Победа грандиозной идеи над малодушием и узостью верноподданнического образа мышления, зашоренного краями собственной миски с кашей, или победа свирепой, самодовольной, но зыбкой власти над простым, заурядным человеком, отданным этой власти на произвол и на произвол всем ударам судьбы и все же не желающим признать могущество этой власти. Пушкин оставил открытыми много возможностей для толкования, но у меня этот человек, Евгений, всегда вызывал жалость, с момента первого прочтения поэмы. И всякий раз, когда я подходил к дворцу со львом перед ним, на спину которого Пушкин усадил несчастного Евгения, я смотрел на город и на страну за ним его глазами и его беспомощные слезы заволакивали мой взор.

 

Когда я приехал в Вену и обосновался в маленькой квартирке (это третий район, неподалеку от ботанического сада, дом послевоенной постройки, квартира под самой крышей), то с удивлением и даже с некоторым замешательством обнаружил некую топографическую особенность своего нового места жительства, особенность, которая сопутствовала мне чуть ли не всю мою жизнь: площадь, пять угловых домов и четыре луча улиц, устремленных к площади. Возникло такое чувство, что детство и юность догнали меня.

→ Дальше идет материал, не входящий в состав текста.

-- ==== Sys2Proof/Machine/MemSys.lean ====
section
/-! DEFINITION. The memory system by itself: invalidation of translations (R265), L2 errors (R272 to R274), the HBM controllers (R275 to R282), channel retirement (R434 to R436), traffic generators (R283 to R285) and die-to-die links (R27). -/

namespace Sys2Proof.Machine

/-! Translations (R265, R266). -/

/-- A write uses a translation that the tables no longer give. -/
def State.staleAt (s : State) (p va : Nat) (acc : TAcc) (t : Target) : Bool :=
  match t with
  | .remote _ => false
  | _ => match s.translNow p va acc with
    | .ok tr => tr.tgt != t
    | .error _ => true

/-- Some access of the partition that is not performed uses a translation from before. -/
def State.staleUse (s : State) (p : Nat) : Bool :=
  let of (lid : Nat) : Bool := match s.launch? lid with
    | some l => l.part == p
    | none => false
  s.cores.any fun e =>
    (e.2.sbufs.any fun b => b.2.any fun x => x.part == p && x.writes.any fun w => s.staleAt p w.va .write w.tgt) ||
    (e.2.art.any fun x => x.2.part == p && x.2.writes.any fun w => s.staleAt p w.va .write w.tgt) ||
    (e.2.loads.any fun x => of x.2.launch && x.2.bound.isNone && x.2.reads.any fun r => s.staleAt p r.va .read r.tgt) ||
    (e.2.mx.drains.any fun x => of x.2.launch && x.2.writes.any fun w => !x.2.isLocal && s.staleAt p w.va .write w.tgt)

/-- Mark the partition's accesses that have translated and are not performed: they use translations from before an invalidation (R265). -/
def State.markOld (s : State) (p : Nat) : State :=
  let of (lid : Nat) : Bool := match s.launch? lid with
    | some l => l.part == p
    | none => false
  { s with cores := s.cores.map fun (e : Nat × Core) => (e.1, { e.2 with
      sbufs := e.2.sbufs.map fun (b : Nat × List Sbuf) => (b.1, b.2.map fun x => if x.part = p then { x with old := true } else x)
      art := e.2.art.map fun (x : Nat × Track) => if x.2.part = p then (x.1, { x.2 with old := true }) else x
      loads := e.2.loads.map fun (x : Nat × Load) => if of x.2.launch && x.2.bound.isNone then (x.1, { x.2 with old := true }) else x
      mx := { e.2.mx with drains := e.2.mx.drains.map fun (x : Nat × DrainBuf) => if of x.2.launch && !x.2.isLocal then (x.1, { x.2 with old := true }) else x } }) }

/-- Some access of the partition from before its invalidation is not performed. -/
def State.oldUse (s : State) (p : Nat) : Bool :=
  let of (lid : Nat) : Bool := match s.launch? lid with
    | some l => l.part == p
    | none => false
  s.cores.any fun e =>
    (e.2.sbufs.any fun b => b.2.any fun x => x.part == p && x.old) || (e.2.art.any fun x => x.2.part == p && x.2.old && !x.2.done) ||
    (e.2.loads.any fun x => of x.2.launch && x.2.old && x.2.bound.isNone) || (e.2.mx.drains.any fun x => of x.2.launch && x.2.old)

/-- A running pass is aborted: 0 WRITABLE, 1 TRANSLATION, 2 REMAPPED, 3 UNCORRECTABLE; a new one starts after 1 ms (R422). -/
def State.abortSweep (s : State) (p why : Nat) : State :=
  if (s.part p).sweep.running then
    let t := (((s.setBit (digSwstat p) 0 false).setBit (digSwstat p) 1 true).setFld (digSwstat p) 2 2 why).modPart p fun y =>
      { y with sweep := { y.sweep with running := false, restart := some (s.now + 1000000) } }
    t.traceSweep p tyEnd (1 + why)
  else s

/-- A TDI that is CONFIG_LOCKED or RUN keeps its registers from PF0: the write is ignored and logged (R410). -/
def State.tdiLocked (s : State) (p : Nat) : Bool := (s.part p).tdi == 1 || (s.part p).tdi == 2
def State.logLocked (s : State) (p what : Nat) : State :=
  s.logRaise sevNotice (some p) srcRim (Config.logCode 0) (leBytes 4 what)

/-- PART_TLBINV_WRITE (R265, R410, R422): INV reads 1 until the invalidation completes, a write while it runs extends it, and a sweep's pass is aborted. -/
def execPartTlbinvWrite (part : Nat) (s : State) : Host.Outcome State Fault Refusal :=
  withUnit (okPart part) (s.pfStores (partTlbinv part) fun s =>
    if s.tdiLocked part then s.logLocked part (partTlbinv part)
    else ((s.setBit (partTlbinv part) 0 true).markOld part).abortSweep part 2)

/-- An event wait goes over to where its word lies now, and reads it there: a front end holds no translation from before an invalidation that has completed (R265, R266). A word that no longer meets R309 ends the wait as R309 refuses it at issue: DESIGN CHOICE (log entry 109). -/
def State.rebindWait (s : State) (p lid : Nat) : State :=
  match s.launch? lid with
  | none => s
  | some l =>
    match l.word with
    | none => s
    | some a =>
      if l.part = p ∧ l.phase = .running then
        match s.eventNow p (eAddr l.entry) with
        | .ok b => if a = b then s else s.setLaunch lid { l with word := some b, touched := true, polled := 0 }
        | .error f => s.finish lid (some (s.feFail l f.status (if f = .translation then rsEvent else 0)))
      else s

/-- TLB_INVALIDATION_DONE (R265): no agent holds an old translation, and no access that used one is left. -/
def execTlbInvalidationDone (part : Nat) (s : State) : Host.Outcome State Fault Refusal :=
  withUnit (okPart part) (
    if s.bit (partTlbinv part) 0 && !s.oldUse part && !s.staleUse part then
      (tkeys s.launches).foldl (fun t lid => t.rebindWait part lid) ((s.modPart part fun y => { y with tlb := [] }).setBit (partTlbinv part) 0 false)
    else s)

Порой я задерживаюсь на площади, разглядываю угловые дома, и мне кажется, что они съеживаются, что шумные, покрытые асфальтом венские улицы, запруженные автомобилями, автобусами и трамваями, вдруг становятся тихими, пыльными, обнесенными деревянными заборами, с неказистыми палисадниками перед бревенчатыми и дощатыми строениями, превращаясь в улицы старинного русского провинциального города, весной утопающего в грязи, а летом купающегося в пыли, – улицы моего родного Брянска. А еще я вижу старого еврея, запрягающего послушную лошадь. Я знаю: зовут его Янкель, это мой дедушка, как знаю и то, что из этой своей поездки он уже не вернется.

 

«Почему дедушка Янкель не вернулся тогда домой?» – не раз обращался я в детстве к маме. Мама, видно, считала меня несмышленышем и долго еще отмалчивалась. Но вот я услышал ее рассказ.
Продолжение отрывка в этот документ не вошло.